Bericht: Ausstieg aus der Sekte

Warum ist es so schwierig, aus einer Sekte auszusteigen? Das erklärt Gary Lukas Albrecht.

(07.07.2015)

Sascha ist als Sohn eines ehemaligen Pastors vor über 30 Jahren im "totalitären System" einer Sekte im Rhein-Main-Gebiet hineingeboren worden. Die Dogmen und Gewalt, mit der die Herrschaft der "Prophetin" und ihres Ehemannes durchgesetzt werden, basieren auf der Einbildung, "dass die Prophetin angeblich Gottes Wort hört", berichtet Sascha. Was der Herr durch sie verkündet ist Gesetz. Circa 30 Menschen unterwerfen sich ihr und ihrem Mann, auch ein ehemaliger Pastor.

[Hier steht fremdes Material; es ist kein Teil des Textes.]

-- ==== Sys2Proof/Syntax.lean ====
section
/-!
DEFINITION. The instruction set and the agents' steps as data: one constructor of `Instr` for each row
of spec/opcode_table.json, in the table's order, with the rows that share
a word with another row (told apart by an operand) after the others and the agents' steps last. Fields are the fields of the words (R42, R46, R53), so
that no bit of an encoding is dropped; the rows without an encoding are the steps of the package's
agents, and their arguments say which agent, and what the outside world gives.
-/
namespace Sys2Proof

/-- The guard and wait fields every first word carries (R42-R44). -/
structure Hdr where
  /-- GRD.SENSE: true runs when the predicate is false. -/
  sense : Bool
  /-- GRD.PRED. -/
  pred  : BitVec 3
  /-- WT.EN. -/
  wten  : Bool
  /-- WT.CNT. -/
  wtcnt : BitVec 5
  deriving DecidableEq, Repr

/-- OC, SCOPE and ORD of a memory access (R46, R48). -/
structure MemOrd where
  oc    : BitVec 2
  scope : BitVec 3
  ord   : BitVec 2
  deriving DecidableEq, Repr

/-- CNT, CNTEN and OC of a format E command that takes an optional counter (R46, R52). -/
structure CmdCtl where
  cnt   : BitVec 5
  cnten : Bool
  oc    : BitVec 2
  deriving DecidableEq, Repr

/-- One write of a copy beat, as it arrives at a link port (R528, R530). -/
inductive PeerOp where
  /-- read `n` bytes -/
  | read (n : Nat)
  /-- write the bytes -/
  | write (data : List Byte)
  /-- an atomic of R129 (`fn` is the FN value) with its operands, 4 or 8 bytes -/
  | atomic (fn : Nat) (dbl : Bool) (b c : BitVec 64)
  /-- a reduce-copy beat of R407: MAX or ADD, BF16 or FP32 -/
  | reduce (max bf16 : Bool) (data : List Byte)
  deriving DecidableEq, Repr

/-- A request that arrives from another module at a port (R523, R530). `rows` gives the ranges
that the sending command writes, from which the port knows whether blocks are whole. -/
structure PeerRequest where
  va    : BitVec 48
  op    : PeerOp
  rows  : List (Nat × Nat)
  deriving DecidableEq, Repr

/-- The answer to a PEER request of this module: the bytes, or the peer's cause (R523). -/
inductive PeerResponse where
  | ok (data : BitVec 1024)
  | failed (cause : BitVec 8)
  deriving DecidableEq, Repr

/-- A unit that the built-in self-test and training try (R540). -/
inductive TestedUnit where
  | poolLane (core : Nat)
  | scratchpadBank (core : Nat)
  | accumulatorBank (core : Nat)
  | cacheBank (core : Nat)
  | dieCache (die : Nat)
  | configCache (die : Nat)
  | scheduler (die : Nat)
  | layoutEngine (die : Nat)
  | translationUnit (die : Nat)
  | ucieEdge (die : Nat)
  | pseudoChannel (stack channel : Nat)
  | linkPort (port : Nat)
  deriving DecidableEq, Repr

/-- What the built-in self-test and training found (R540): the units that failed, and the device at the far end of each
port that trained. -/
structure SelftestResult where
  failed    : List TestedUnit
  far       : List (Nat × Nat)
  deriving DecidableEq, Repr

/-- What firmware writes in CONFIG (R539). Lists are by die where they differ by die. `withheld` is what the memory map
leaves out, as ranges of granules: the first and how many (R306). -/
structure FirmwareConfig where
  ttbase    : BitVec 64
  savebase  : List (BitVec 64)
  savetotal : List Nat
  devnum    : BitVec 64
  routes    : List (Nat × Nat)
  xpeer     : BitVec 64
  ltmo      : BitVec 32
  quantum   : BitVec 32
  withheld  : List (Nat × Nat)
  mhz       : List Nat
  /-- throttle points in 1/8 °C and operating points in mV, by island (R546) -/
  throttle  : List (BitVec 16)
  mv        : List (BitVec 16)
  deriving DecidableEq, Repr

/-- One refresh of an island's monitors (R549). -/
structure MonitorSample where
  rosc   : BitVec 16
  vmv    : BitVec 16
  temp   : BitVec 16
  modpwr : BitVec 32
  deriving DecidableEq, Repr

/-- Where the patrol scrubber finds an error it cannot correct (R546), or that it finds none. -/
inductive ScrubTarget where
  | clean
  | acc (core entry : Nat)
  | spad (core offset : Nat)
  | hbm (pa : Nat)
  /-- in the memory that holds a context's state -/
  | ctx (ctx : Nat)
  deriving DecidableEq, Repr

Viele von ihnen arbeiten im Medienunternehmen der Gurus meist nur für Kost und Logis und zu absoluten Dumpinglöhnen. Kinder werden mit gnadenloser Härte von der ganzen Gemeinschaft erzogen und bestraft, wenn sie nicht bedingungslos folgen. Sascha hat all das nicht mehr ertragen. "Ich bin nachts weg und es war mir in dem Moment auch klar, dass ich den Kontakt zu meiner Familie verliere, zu meinen Eltern, zu meinem kompletten Umfeld. Dass ich meinen Arbeitsplatz verliere, meine Wohnung, dass das alles auf einen Schlag weg ist." Allein, ohne Erfahrung mit dem richtigen Leben, versucht er sich nun "draußen" eine neue Existenz aufzubauen.

Leben in totaler Abhängigkeit

Yasmina ist froh, dass sie der Sekte entkommen ist und wieder mit ihrem Partner zusammengefunden hat.
Jasmina und ihr Partner sind froh, dass sie der Sekte entkommen ist. (Quelle: ZDF/Marc Nordbruch)
Ganz anders ist der Fall von Jasmina. Sie hat sich im Zusammenhang mit einer Ehekrise einem Paartherapeuten anvertraut und wurde von diesem langsam und fast unmerklich immer tiefer in eine Sekte mit fernöstlichen Glaubensregeln hineingezogen. Der Therapeut herrscht über eine Gruppe von 20 Menschen, vorwiegend Akademikern, diktiert deren Leben bis in den privatesten Winkel ihres Lebens, trennt Paare, bestimmt neue Beziehungen und bringt sie in die totale psychische und materielle Abhängigkeit.

"Alles auf freiwilliger Basis", sagt Jasmina, weshalb er juristisch kaum zu greifen ist. "Am meisten gelitten habe ich unter dieser dauerpsychischen Belastung, unter diesem Dauerstress, der fast täglich stattgefunden hat. Der einem eingepflanzt wurde und man hat es zuhause weitergemacht. Das ständige Beobachten, Kritisieren, Hinterfragen, alles reflektieren, was man tut und denkt und fühlt." Wie das mit intelligenten Erwachsenen geschehen kann, ist ihr zwei Jahre nach ihrem Ausstieg selbst nicht mehr so klar, aber "letztlich sind es alles Menschen, die emotionale oder psychische Krisen durchmachen und dann anfällig sind für die Heilsversprechen".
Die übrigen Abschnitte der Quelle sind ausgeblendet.